▶ **WHAT THIS TASK INVOLVES**: Set down exactly the lines in the records below that run from the line with "bfmt : BitVec 4" to the line with "state : BitVec 4", inclusive, and nothing more.

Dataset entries
--------------------------------
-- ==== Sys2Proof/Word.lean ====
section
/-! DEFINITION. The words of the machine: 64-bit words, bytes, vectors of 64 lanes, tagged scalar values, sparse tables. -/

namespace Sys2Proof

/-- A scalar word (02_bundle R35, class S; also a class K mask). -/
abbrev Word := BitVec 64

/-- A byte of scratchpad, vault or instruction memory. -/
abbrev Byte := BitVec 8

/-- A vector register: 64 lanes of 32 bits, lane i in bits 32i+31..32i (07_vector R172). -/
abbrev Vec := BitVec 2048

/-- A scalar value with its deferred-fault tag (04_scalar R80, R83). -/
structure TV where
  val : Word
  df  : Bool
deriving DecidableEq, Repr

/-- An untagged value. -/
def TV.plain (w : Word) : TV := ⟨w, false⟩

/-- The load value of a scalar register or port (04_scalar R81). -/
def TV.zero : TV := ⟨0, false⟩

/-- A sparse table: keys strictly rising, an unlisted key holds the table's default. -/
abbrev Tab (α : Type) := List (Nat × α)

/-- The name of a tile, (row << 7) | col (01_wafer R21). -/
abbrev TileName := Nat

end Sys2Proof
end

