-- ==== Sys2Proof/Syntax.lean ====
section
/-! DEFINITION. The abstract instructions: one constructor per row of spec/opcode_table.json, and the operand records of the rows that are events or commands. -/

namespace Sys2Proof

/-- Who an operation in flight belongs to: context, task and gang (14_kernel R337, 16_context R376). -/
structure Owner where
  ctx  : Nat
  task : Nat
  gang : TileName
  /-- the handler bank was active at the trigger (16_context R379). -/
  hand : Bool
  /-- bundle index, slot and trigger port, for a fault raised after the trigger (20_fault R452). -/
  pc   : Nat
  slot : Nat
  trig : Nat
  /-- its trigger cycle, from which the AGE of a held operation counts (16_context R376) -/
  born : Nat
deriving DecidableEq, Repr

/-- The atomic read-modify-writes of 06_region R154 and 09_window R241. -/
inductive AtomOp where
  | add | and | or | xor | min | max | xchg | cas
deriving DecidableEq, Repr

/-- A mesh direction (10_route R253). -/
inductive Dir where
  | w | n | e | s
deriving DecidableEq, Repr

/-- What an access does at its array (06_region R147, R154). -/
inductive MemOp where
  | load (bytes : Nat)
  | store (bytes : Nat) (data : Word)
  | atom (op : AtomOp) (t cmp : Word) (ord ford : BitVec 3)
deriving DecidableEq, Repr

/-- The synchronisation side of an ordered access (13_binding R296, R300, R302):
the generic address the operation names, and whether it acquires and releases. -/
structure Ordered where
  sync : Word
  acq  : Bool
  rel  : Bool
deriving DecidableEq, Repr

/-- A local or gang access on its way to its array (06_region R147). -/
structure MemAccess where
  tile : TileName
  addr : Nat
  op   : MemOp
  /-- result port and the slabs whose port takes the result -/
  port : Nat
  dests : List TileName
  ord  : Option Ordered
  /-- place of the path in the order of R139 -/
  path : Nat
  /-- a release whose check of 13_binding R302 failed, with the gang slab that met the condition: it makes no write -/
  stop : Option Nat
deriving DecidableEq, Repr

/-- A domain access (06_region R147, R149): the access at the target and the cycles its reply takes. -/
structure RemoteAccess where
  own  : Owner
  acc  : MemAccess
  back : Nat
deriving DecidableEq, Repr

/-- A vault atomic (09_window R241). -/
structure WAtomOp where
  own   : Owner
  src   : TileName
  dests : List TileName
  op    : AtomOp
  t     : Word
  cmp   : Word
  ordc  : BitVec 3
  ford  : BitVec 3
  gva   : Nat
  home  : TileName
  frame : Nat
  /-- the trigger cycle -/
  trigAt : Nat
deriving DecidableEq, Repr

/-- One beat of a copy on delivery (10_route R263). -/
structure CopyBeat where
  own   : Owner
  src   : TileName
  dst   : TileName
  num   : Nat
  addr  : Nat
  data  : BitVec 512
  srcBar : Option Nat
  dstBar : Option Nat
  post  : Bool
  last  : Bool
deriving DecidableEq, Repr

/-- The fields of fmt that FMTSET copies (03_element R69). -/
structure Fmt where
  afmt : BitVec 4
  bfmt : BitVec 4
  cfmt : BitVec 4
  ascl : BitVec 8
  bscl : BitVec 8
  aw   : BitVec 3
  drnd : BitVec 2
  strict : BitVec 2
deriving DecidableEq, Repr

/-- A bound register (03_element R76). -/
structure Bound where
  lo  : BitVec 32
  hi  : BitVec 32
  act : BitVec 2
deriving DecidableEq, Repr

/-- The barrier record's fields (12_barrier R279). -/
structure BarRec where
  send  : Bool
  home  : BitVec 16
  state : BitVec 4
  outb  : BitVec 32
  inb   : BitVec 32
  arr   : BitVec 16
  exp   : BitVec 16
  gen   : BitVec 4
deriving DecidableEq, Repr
--------------------------------
▶ **SOLUTION TO THIS TASK**:
  bfmt : BitVec 4
  cfmt : BitVec 4
  ascl : BitVec 8
  bscl : BitVec 8
  aw   : BitVec 3
  drnd : BitVec 2
  strict : BitVec 2
deriving DecidableEq, Repr

/-- A bound register (03_element R76). -/
structure Bound where
  lo  : BitVec 32
  hi  : BitVec 32
  act : BitVec 2
deriving DecidableEq, Repr

/-- The barrier record's fields (12_barrier R279). -/
structure BarRec where
  send  : Bool
  home  : BitVec 16
  state : BitVec 4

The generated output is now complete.